Wednesday, December 26, 2018

"Canned loop": the pre and the Odyssey of machine translation


I don't think that you can forget one of the first times that I used Google translate and wrote the name "James Bond" the translator. The result was "Canned loop" (must admit that it is a fair translation). That was the translation that we got in those days. We all agree that has come a long way since the 2000s until it launched officially as the translator of Google in April 2006. Although we are miles away from those early attempts at machine translation, GMT, or more recently renamed GNAT (Google Neural Machine Translation), system is not without limitations.
It seems that the artificial intelligence of the system is not enough to decide when it comes to consistency. For example, we usually see the same term translated differently in different segments. And, if you add a file unreliable source, such as for example, a converted file not premeditated... well, we are in serious trouble.
Projects with automatic translation, which usually involve post-editing, require this step mainly to increase productivity (i.e., the amount of words that one can process per day), and consequently, to make the work more quick. Today, machine translation is reliable to accelerate the translation process, but this does not mean that the system only will do the job. As we have already mentioned, we are far from "Canned loop", but there are still problems that we must solve. Even in some cases post-editing required more work, since we have to pay attention to the inconsistencies of machine translation, and often ended up more than postmeridian reintroduce. But fear not, it is still a more agile process that increases the amount of work we can do in a day.
Not only is it necessary to pay attention to the generated by machine translation inconsistencies, but that is of utmost importance to know the contents of the file source before applying the automatic translation. Here is where the per comes into play. In a previous publication, we mentioned that the converted files and copying content can generate unnecessary as labels problems when climbs the file translation tool if the passage of per-editing is not. The same applies to projects that are made with automatic translation. The labels are not the only problem. We also have the problem of incomplete sentences, the letters that are converted into numbers or symbols, which are not recognized by the system. And if they do, the system interprets something that makes no sense in our context.

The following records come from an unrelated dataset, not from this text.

/-- GACC at issue: format, slot, address of the delta (R171). -/
def gaccCheck (x : Nat) (i : Item) (s : State) (w : Nat) : Except Stop (Bool × Nat × Nat) := do
  slotForm 23 w
  let f32 := bit w 10
  let ns ← slotsIn (getCal s (ctxCal x)) i f32 (bits w 9 6) 1
  stopIf (ns.any (holdsState s i f32) = true) hStateExposed 0
  match (imgOf s i.img).tiles[bits w 22 11]? with
  | none => .error (hGradMap, 0)
  | some t =>
    stopIf (t.row = true) hGradMap 0
    stopIf (t.p64 = f32) hSlotFormat 0
    return (f32, ns.headD 0, deltaAddr s i (bits w 22 11))

/-- One element of a delta or total plus a value, with the addition of its format (03 R114). -/
def addElem (f32 : Bool) (m : Mem) (a : Nat) (v : Pair) : Mem × Fl :=
  let old := decSlot f32 (load m a (if f32 then 4 else 8))
  let r := if f32 then let t := add32 old.1 v.1; ((t.1, fZero), t.2) else addPair old v
  (store m a (if f32 then 4 else 8) (encSlot f32 r.1), r.2)

/-- A slot added into its delta. -/
def gaccEffect (x ofs : Nat) (s : State) (a : Bool × Nat × Nat) : State :=
  let k := getCal s (ctxCal x)
  let q := cells.foldl (fun (r : Mem × Fl) p =>
    let t := addElem a.1 r.1 (a.2.2 + (if a.1 then 4 else 8) * (256 * p.1 + p.2))
      (decSlot a.1 (cellBits k.acc a.1 a.2.1 p.1 p.2))
    (t.1, r.2 ||| t.2)) (k.spad, 0)
  raiseAt (addOp (updCal (noteParity s x a.1 [a.2.1] allRows) (ctxCal x) fun k => { k with spad := q.1 }) x (planeCycles a.1 1)
    (arrayOp .plane x ofs (slotHalves a.1 a.2.1) [])) x ofs 1 q.2

/-- GACC (R171). -/
def execGacc (x : Fin 64) : State → Host.Outcome State Fault Refusal :=
  issueSlot x.val .mat (opIs 0x0B) fun s w ofs =>
    match itemOf s x.val with
    | none => .done s
    | some i => opRes (gaccCheck x.val i s w)
        (fun a => matWait s x.val .plane false
          (slotWait (getCal s (ctxCal x.val)) x.val false (slotHalves a.1 a.2.1) []))
        (gaccEffect x.val ofs s)

/-! ### Results in place (R81, 06 R180, R200) -/

/-- What is left of an operation after one more result: a DRAIN gives a row at a time, a vector or SFU instruction a
register of its run, a RECIRC ends the reading of a slot at a time and stays until its half is READY. -/
def opAfter (o : Op) : Option Op :=
  if o.half.isSome then some { o with rd := o.rd.drop o.step }
  else if o.step = 0 ∨ o.lwr.length ≤ o.step then none
  else some { o with lwr := o.lwr.drop o.step }

/-- An earlier run has promotions to make: the bus path keeps its order (R73, R79). -/
def busWaits (k : Cal) (o : Op) : Bool :=
  o.bus.isSome && k.runs.any fun r => decide (r.promoted < groupsOf r.k) && decide (r.no < o.no)

/-- The next result of operation o reaches its place. -/
def placeResult (s : State) (c : Nat) (o : Op) : State :=
  let k := getCal s c
  let ops := match opAfter o with
    | none => delFirst (fun p => decide (p = o)) k.ops
    | some o' => updFirst (fun p => decide (p = o)) (fun _ => o') k.ops
  let q := match o.bus with
    | none => (k, (0 : Fl))
    | some e => busEffect k e
  let bad := match o.bus with
    | some e => if e.kind = 2 then (parityFault k c o.ctx e.f32 (e.slots.map (·.1)) allRows).toList else []
    | none => []
  settle (raiseFrom (setCal s c { q.1 with ops := ops, found := q.1.found ++ bad }) o.ctx o.img o.ofs 1 q.2) o.ctx

end Sys2Proof.Machine
end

Therefore, the point is that whenever we have a project of post-editing with files that need pre-editing, not we omitted this step. Our customers rely on our responsibility and professionalism when agreeing to pay for the service of pre-editing. They do not expect a translation trazanesca because that can do it for themselves. They expect us to take all measures necessary to ensure the consistency, and a good smooth translation that not appear automatically and to keep the original meaning. And to achieve that, we need to start improving the source file.